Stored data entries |
────────────────────
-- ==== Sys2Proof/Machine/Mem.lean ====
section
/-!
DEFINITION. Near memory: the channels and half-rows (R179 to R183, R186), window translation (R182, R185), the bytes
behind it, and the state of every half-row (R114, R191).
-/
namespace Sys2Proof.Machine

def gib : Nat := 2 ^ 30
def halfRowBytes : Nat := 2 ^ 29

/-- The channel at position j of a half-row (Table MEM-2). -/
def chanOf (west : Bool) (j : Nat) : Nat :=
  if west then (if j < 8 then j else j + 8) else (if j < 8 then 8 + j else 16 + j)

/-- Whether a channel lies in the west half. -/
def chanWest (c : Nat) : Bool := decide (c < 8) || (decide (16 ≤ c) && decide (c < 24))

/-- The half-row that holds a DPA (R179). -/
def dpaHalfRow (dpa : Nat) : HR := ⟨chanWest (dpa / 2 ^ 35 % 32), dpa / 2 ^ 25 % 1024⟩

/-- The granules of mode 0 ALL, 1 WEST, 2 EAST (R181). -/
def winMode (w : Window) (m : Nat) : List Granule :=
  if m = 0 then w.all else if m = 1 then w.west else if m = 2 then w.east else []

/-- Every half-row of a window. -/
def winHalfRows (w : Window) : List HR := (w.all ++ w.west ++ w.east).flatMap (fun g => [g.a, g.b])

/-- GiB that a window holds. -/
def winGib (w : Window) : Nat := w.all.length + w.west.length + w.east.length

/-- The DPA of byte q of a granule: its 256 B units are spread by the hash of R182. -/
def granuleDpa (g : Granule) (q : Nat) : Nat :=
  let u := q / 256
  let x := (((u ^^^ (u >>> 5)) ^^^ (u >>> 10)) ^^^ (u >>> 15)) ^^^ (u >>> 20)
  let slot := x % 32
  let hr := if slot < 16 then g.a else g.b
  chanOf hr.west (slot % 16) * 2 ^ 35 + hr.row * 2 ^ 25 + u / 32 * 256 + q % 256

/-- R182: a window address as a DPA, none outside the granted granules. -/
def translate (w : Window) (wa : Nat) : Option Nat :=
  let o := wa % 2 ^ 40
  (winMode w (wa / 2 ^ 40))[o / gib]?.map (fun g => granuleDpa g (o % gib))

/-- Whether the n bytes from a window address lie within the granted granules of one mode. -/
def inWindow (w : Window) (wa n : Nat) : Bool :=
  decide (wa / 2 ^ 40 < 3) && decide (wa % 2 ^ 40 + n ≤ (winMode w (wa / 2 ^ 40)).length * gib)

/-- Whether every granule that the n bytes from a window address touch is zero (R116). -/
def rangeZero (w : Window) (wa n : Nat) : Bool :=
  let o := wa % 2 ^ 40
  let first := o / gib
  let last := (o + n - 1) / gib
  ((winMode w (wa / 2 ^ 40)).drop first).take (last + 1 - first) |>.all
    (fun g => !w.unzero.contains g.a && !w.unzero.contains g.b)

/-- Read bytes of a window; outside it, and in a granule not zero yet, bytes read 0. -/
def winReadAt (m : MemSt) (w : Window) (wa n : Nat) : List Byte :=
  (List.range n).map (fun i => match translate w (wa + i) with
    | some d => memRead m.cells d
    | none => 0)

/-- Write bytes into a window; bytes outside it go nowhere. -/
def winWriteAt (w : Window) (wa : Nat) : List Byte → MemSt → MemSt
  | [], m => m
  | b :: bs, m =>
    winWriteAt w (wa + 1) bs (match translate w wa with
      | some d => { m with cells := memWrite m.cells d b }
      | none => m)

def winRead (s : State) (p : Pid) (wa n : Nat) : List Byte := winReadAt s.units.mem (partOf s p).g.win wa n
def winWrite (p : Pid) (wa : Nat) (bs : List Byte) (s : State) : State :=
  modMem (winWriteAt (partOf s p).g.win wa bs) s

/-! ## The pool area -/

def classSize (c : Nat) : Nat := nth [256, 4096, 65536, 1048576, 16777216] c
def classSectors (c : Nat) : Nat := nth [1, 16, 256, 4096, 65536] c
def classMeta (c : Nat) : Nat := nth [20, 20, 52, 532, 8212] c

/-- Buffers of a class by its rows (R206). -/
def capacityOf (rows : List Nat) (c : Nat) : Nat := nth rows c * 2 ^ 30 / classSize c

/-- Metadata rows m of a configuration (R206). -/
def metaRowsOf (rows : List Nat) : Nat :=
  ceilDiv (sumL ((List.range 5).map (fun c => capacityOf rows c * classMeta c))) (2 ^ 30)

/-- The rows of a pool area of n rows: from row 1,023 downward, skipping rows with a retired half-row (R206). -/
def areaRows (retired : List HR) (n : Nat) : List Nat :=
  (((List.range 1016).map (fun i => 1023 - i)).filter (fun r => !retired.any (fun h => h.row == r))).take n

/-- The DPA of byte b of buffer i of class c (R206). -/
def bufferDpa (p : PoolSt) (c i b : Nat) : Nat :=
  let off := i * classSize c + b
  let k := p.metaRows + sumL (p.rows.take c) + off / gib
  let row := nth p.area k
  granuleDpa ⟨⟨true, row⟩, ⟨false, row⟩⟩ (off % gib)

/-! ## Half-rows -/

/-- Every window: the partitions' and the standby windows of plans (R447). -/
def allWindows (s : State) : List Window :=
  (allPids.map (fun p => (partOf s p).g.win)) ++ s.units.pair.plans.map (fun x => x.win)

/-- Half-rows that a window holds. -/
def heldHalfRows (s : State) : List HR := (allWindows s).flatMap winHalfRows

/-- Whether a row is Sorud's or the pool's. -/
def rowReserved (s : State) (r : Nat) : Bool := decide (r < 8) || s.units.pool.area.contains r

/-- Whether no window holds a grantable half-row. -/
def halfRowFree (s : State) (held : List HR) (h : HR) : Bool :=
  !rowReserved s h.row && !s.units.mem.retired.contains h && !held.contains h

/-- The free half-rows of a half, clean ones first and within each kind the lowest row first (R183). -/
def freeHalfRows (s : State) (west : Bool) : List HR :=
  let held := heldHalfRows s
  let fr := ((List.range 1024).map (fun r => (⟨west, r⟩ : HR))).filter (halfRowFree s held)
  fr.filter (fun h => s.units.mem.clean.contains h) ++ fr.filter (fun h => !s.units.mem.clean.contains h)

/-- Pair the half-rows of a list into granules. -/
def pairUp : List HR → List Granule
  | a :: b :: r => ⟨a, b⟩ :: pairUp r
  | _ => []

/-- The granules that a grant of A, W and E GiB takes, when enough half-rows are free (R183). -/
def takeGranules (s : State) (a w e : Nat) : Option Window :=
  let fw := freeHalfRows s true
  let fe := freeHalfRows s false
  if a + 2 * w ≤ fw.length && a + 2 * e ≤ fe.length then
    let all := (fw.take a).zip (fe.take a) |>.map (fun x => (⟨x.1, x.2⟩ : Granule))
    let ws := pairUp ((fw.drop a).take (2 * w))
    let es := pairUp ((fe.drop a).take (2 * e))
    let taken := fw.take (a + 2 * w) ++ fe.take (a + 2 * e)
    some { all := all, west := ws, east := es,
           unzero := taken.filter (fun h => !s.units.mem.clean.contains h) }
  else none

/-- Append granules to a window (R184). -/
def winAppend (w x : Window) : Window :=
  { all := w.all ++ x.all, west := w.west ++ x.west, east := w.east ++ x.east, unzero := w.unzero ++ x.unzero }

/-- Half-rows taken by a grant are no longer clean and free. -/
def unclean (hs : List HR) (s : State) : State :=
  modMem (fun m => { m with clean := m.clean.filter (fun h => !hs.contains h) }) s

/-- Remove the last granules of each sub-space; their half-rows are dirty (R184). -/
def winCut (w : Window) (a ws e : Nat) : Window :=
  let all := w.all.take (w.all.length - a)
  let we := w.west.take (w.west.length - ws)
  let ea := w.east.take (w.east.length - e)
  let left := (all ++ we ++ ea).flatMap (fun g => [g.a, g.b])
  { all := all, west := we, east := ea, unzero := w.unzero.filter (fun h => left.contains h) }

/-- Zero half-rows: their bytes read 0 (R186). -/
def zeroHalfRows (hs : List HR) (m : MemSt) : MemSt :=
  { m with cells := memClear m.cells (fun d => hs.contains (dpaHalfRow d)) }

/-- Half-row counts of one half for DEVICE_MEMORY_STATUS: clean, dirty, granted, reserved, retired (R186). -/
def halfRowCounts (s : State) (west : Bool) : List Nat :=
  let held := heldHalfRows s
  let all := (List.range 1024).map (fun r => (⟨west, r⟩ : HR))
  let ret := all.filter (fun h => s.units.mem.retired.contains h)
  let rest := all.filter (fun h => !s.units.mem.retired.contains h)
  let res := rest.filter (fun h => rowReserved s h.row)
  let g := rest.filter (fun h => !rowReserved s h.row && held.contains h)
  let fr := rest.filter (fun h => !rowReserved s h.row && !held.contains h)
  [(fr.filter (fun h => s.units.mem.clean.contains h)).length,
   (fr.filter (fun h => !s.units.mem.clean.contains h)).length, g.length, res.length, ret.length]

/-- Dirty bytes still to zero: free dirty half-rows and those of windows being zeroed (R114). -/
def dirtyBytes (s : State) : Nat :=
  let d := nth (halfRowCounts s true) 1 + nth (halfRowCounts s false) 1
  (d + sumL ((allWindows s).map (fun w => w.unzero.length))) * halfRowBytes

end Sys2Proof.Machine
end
────────────────────
EXERCISE GOAL | The stretch of entries above that starts with the line containing "def granuleDpa (g" and goes on through the line containing "decide (wa /" is to be transcribed exactly, and no other line is to be transcribed.

EXERCISE RESULT |
def granuleDpa (g : Granule) (q : Nat) : Nat :=
  let u := q / 256
  let x := (((u ^^^ (u >>> 5)) ^^^ (u >>> 10)) ^^^ (u >>> 15)) ^^^ (u >>> 20)
  let slot := x % 32
  let hr := if slot < 16 then g.a else g.b
  chanOf hr.west (slot % 16) * 2 ^ 35 + hr.row * 2 ^ 25 + u / 32 * 256 + q % 256

/-- R182: a window address as a DPA, none outside the granted granules. -/
def translate (w : Window) (wa : Nat) : Option Nat :=
  let o := wa % 2 ^ 40
  (winMode w (wa / 2 ^ 40))[o / gib]?.map (fun g => granuleDpa g (o % gib))

/-- Whether the n bytes from a window address lie within the granted granules of one mode. -/
def inWindow (w : Window) (wa n : Nat) : Bool :=
  decide (wa / 2 ^ 40 < 3) && decide (wa % 2 ^ 40 + n ≤ (winMode w (wa / 2 ^ 40)).length * gib)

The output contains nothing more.